For Pauly, the logic falls apart on the population level. He’s doubtful that sustainability guidance on sushi is actually helps shift demand. The Monterey Bay Aquarium’s Seafood Watch program works to provide the public with science-based information on sustainable seafood, including its Sushi Consumer Guide. Pauly sees the document that breaks down sushi fish into best choices, good alternatives, and types to avoid as useless “magic cards.” “They basically do not have any effect on what the producer or the fishing companies do because they will always find consumers. The demand is high, they always find clients,” Pauly says. Along the lines of smoking bans and seatbelt laws, he thinks government regulation is the way. “The notion that voluntary influence will spread like the plague across the population and everybody’s going to follow is absolute nonsense and it has been empirically shown not to work,” he says.
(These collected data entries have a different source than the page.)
theorem Frame.planAdmit {o : State} {ps : List Piece} (e : Nat) (s : State) (h0 : State.onlyIn o s ps) (kregs : Piece.regs ∈ ps) (ksys : Piece.sys ∈ ps) (khif : Piece.hif ∈ ps) (ksch : Piece.sch ∈ ps) :
    State.onlyIn o (State.planAdmit e s) ps := by
  unfold Sys2Proof.Machine.State.planAdmit
  dsimp -failIfUnchanged only
  with_reducible repeat' (first | assumption | (intro _) | apply Frame.ite | apply Frame.ite2 | apply Frame.foldl | apply Frame.foldl2 | apply Frame.reject | apply Frame.count | apply Frame.admitNew | apply h0 | simp only [Frame.mk_iff] | apply Frame.with_sys | (fail_if_no_progress beta_reduce) | (fail_if_no_progress dsimp only) | split)

theorem Frame.fbAccess {o : State} {ps : List Piece} (p : Port) (w : Option Word) (s : State) (h0 : State.onlyIn o s ps) (kregs : Piece.regs ∈ ps) (khif : Piece.hif ∈ ps) (kans : Piece.ans ∈ ps) :
    State.onlyIn o (State.fbAccess p w s) ps := by
  unfold Sys2Proof.Machine.State.fbAccess
  dsimp -failIfUnchanged only
  with_reducible repeat' (first | assumption | (intro _) | apply Frame.ite | apply Frame.ite2 | apply Frame.foldl | apply Frame.foldl2 | apply Frame.answer | apply Frame.putShadow | apply Frame.markDirty | apply Frame.deny | apply Frame.set | apply h0 | (fail_if_no_progress beta_reduce) | (fail_if_no_progress dsimp only) | split)

theorem Frame.tear {o : State} {ps : List Piece} (s : State) (h0 : State.onlyIn o s ps) (kregs : Piece.regs ∈ ps) :
    State.onlyIn o (State.tear s) ps := by
  unfold Sys2Proof.Machine.State.tear
  dsimp -failIfUnchanged only
  with_reducible repeat' (first | assumption | (intro _) | apply Frame.ite | apply Frame.ite2 | apply Frame.foldl | apply Frame.foldl2 | apply h0 | simp only [Frame.mk_iff] | apply Frame.with_regs | (fail_if_no_progress beta_reduce) | (fail_if_no_progress dsimp only) | split)

theorem Frame.linkUnpowered {o : State} {ps : List Piece} (s : State) (h0 : State.onlyIn o s ps) (kregs : Piece.regs ∈ ps) (khif : Piece.hif ∈ ps) :
    State.onlyIn o (State.linkUnpowered s) ps := by
  unfold Sys2Proof.Machine.State.linkUnpowered
  dsimp -failIfUnchanged only
  with_reducible repeat' (first | assumption | (intro _) | apply Frame.ite | apply Frame.ite2 | apply Frame.foldl | apply Frame.foldl2 | apply Frame.configReset | apply h0 | simp only [Frame.mk_iff] | apply Frame.with_hif | (fail_if_no_progress beta_reduce) | (fail_if_no_progress dsimp only) | split)

theorem Frame.railGone {o : State} {ps : List Piece} (r : BrownRail) (s : State) (h0 : State.onlyIn o s ps) (ksys : Piece.sys ∈ ps) :
    State.onlyIn o (State.railGone r s) ps := by
  unfold Sys2Proof.Machine.State.railGone
  dsimp -failIfUnchanged only
  with_reducible repeat' (first | assumption | (intro _) | apply Frame.ite | apply Frame.ite2 | apply Frame.foldl | apply Frame.foldl2 | apply h0 | simp only [Frame.mk_iff] | apply Frame.with_sys | (fail_if_no_progress beta_reduce) | (fail_if_no_progress dsimp only) | split)

theorem Frame.railsBack {o : State} {ps : List Piece} (s : State) (h0 : State.onlyIn o s ps) (kregs : Piece.regs ∈ ps) (ksys : Piece.sys ∈ ps) :
    State.onlyIn o (State.railsBack s) ps := by
  unfold Sys2Proof.Machine.State.railsBack
  dsimp -failIfUnchanged only
  with_reducible repeat' (first | assumption | (intro _) | apply Frame.ite | apply Frame.ite2 | apply Frame.foldl | apply Frame.foldl2 | apply Frame.setBit | apply Frame.set | apply h0 | simp only [Frame.mk_iff] | apply Frame.with_sys | (fail_if_no_progress beta_reduce) | (fail_if_no_progress dsimp only) | split)

/-! Mq -/

theorem Frame.clearOcAct {o : State} {ps : List Piece} (bank : Bool) (i : Nat) (s : State) (h0 : State.onlyIn o s ps) (kregs : Piece.regs ∈ ps) (khif : Piece.hif ∈ ps) (ksec : Piece.sec ∈ ps) (ksch : Piece.sch ∈ ps) (kbanks : Piece.banks ∈ ps) :
    State.onlyIn o (State.clearOcAct bank i s).2 ps := by
  unfold Sys2Proof.Machine.State.clearOcAct
  dsimp -failIfUnchanged only
  with_reducible repeat' (first | assumption | (intro _) | apply Frame.ite | apply Frame.ite2 | apply Frame.foldl | apply Frame.foldl2 | apply Frame.modBank | apply Frame.logIdle | apply Frame.journal | apply Frame.modChan | apply h0 | (fail_if_no_progress beta_reduce) | (fail_if_no_progress dsimp only) | split)

theorem Frame.paramAct {o : State} {ps : List Piece} (q p n v : Nat) (s : State) (h0 : State.onlyIn o s ps) (kregs : Piece.regs ∈ ps) (khif : Piece.hif ∈ ps) (ksec : Piece.sec ∈ ps) :
    State.onlyIn o (State.paramAct q p n v s).2 ps := by
  unfold Sys2Proof.Machine.State.paramAct
  dsimp -failIfUnchanged only
  with_reducible repeat' (first | assumption | (intro _) | apply Frame.ite | apply Frame.ite2 | apply Frame.foldl | apply Frame.foldl2 | apply Frame.noteMq | apply Frame.noteHost | apply Frame.set | apply Frame.putShadow | apply Frame.markDirty | apply Frame.journal | apply h0 | (fail_if_no_progress beta_reduce) | (fail_if_no_progress dsimp only) | split)

theorem Frame.paramRun {o : State} {ps : List Piece} (tag arg0 arg1 : Word) (s : State) (h0 : State.onlyIn o s ps) (kregs : Piece.regs ∈ ps) (khif : Piece.hif ∈ ps) (ksec : Piece.sec ∈ ps) :
    State.onlyIn o (State.paramRun tag arg0 arg1 s) ps := by
  unfold Sys2Proof.Machine.State.paramRun
  dsimp -failIfUnchanged only
  with_reducible repeat' (first | assumption | (intro _) | apply Frame.ite | apply Frame.ite2 | apply Frame.foldl | apply Frame.foldl2 | apply Frame.paramAct | apply Frame.completion | apply Frame.advance | apply h0 | (fail_if_no_progress beta_reduce) | (fail_if_no_progress dsimp only) | split)

theorem Frame.releaseHeld {o : State} {ps : List Piece} (s : State) (h0 : State.onlyIn o s ps) (kregs : Piece.regs ∈ ps) (khif : Piece.hif ∈ ps) (ksec : Piece.sec ∈ ps) :
    State.onlyIn o (State.releaseHeld s) ps := by
  unfold Sys2Proof.Machine.State.releaseHeld
  dsimp -failIfUnchanged only
  with_reducible repeat' (first | assumption | (intro _) | apply Frame.ite | apply Frame.ite2 | apply Frame.foldl | apply Frame.foldl2 | apply Frame.paramRun | apply h0 | simp only [Frame.mk_iff] | apply Frame.with_hif | (fail_if_no_progress beta_reduce) | (fail_if_no_progress dsimp only) | split)

theorem Frame.accCloseAct {o : State} {ps : List Piece} (t : Nat) (s : State) (h0 : State.onlyIn o s ps) (kregs : Piece.regs ∈ ps) (khif : Piece.hif ∈ ps) (kadc : Piece.adc ∈ ps) :
    State.onlyIn o (State.accCloseAct t s).2 ps := by
  unfold Sys2Proof.Machine.State.accCloseAct
  dsimp -failIfUnchanged only
  with_reducible repeat' (first | assumption | (intro _) | apply Frame.ite | apply Frame.ite2 | apply Frame.foldl | apply Frame.foldl2 | apply Frame.closeWin | apply h0 | (fail_if_no_progress beta_reduce) | (fail_if_no_progress dsimp only) | split)

theorem Frame.fallbackClear {o : State} {ps : List Piece} (s : State) (h0 : State.onlyIn o s ps) (kregs : Piece.regs ∈ ps) (ksys : Piece.sys ∈ ps) (khif : Piece.hif ∈ ps) :
    State.onlyIn o (State.fallbackClear s) ps := by
  unfold Sys2Proof.Machine.State.fallbackClear
  dsimp -failIfUnchanged only
  with_reducible repeat' (first | assumption | (intro _) | apply Frame.ite | apply Frame.ite2 | apply Frame.foldl | apply Frame.foldl2 | apply Frame.alarm | apply Frame.heard | apply h0 | simp only [Frame.mk_iff] | apply Frame.with_sys | (fail_if_no_progress beta_reduce) | (fail_if_no_progress dsimp only) | split)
In the meantime, Sato notes that sushi is defined by the use of vinegar rice, not fish. “When I was growing up in Japan, most of the sushi that we made at home was all vegetables, pickled vegetables and stuff,” he recalls. “That’s more traditional to me.” Just like with fish, vegetarian sushi still requires seasonality and, above all, a reverence for the bounty provided by nature.
Sato is currently growing Japanese eggplant at home and, when it’s ready to harvest, he plans to pickle it and make sushi out of it. “But I don’t want to do that in the middle of wintertime. Maybe in wintertime, [I’ll use] root vegetables — daikon radish, maybe turnip, stuff like that,” he says. “It doesn’t matter if it’s a vegetable or fish, you kill something when you harvest something. That means that you don’t waste things. Say thank you for it dying for us to eat, respect it, use it, and eat it.”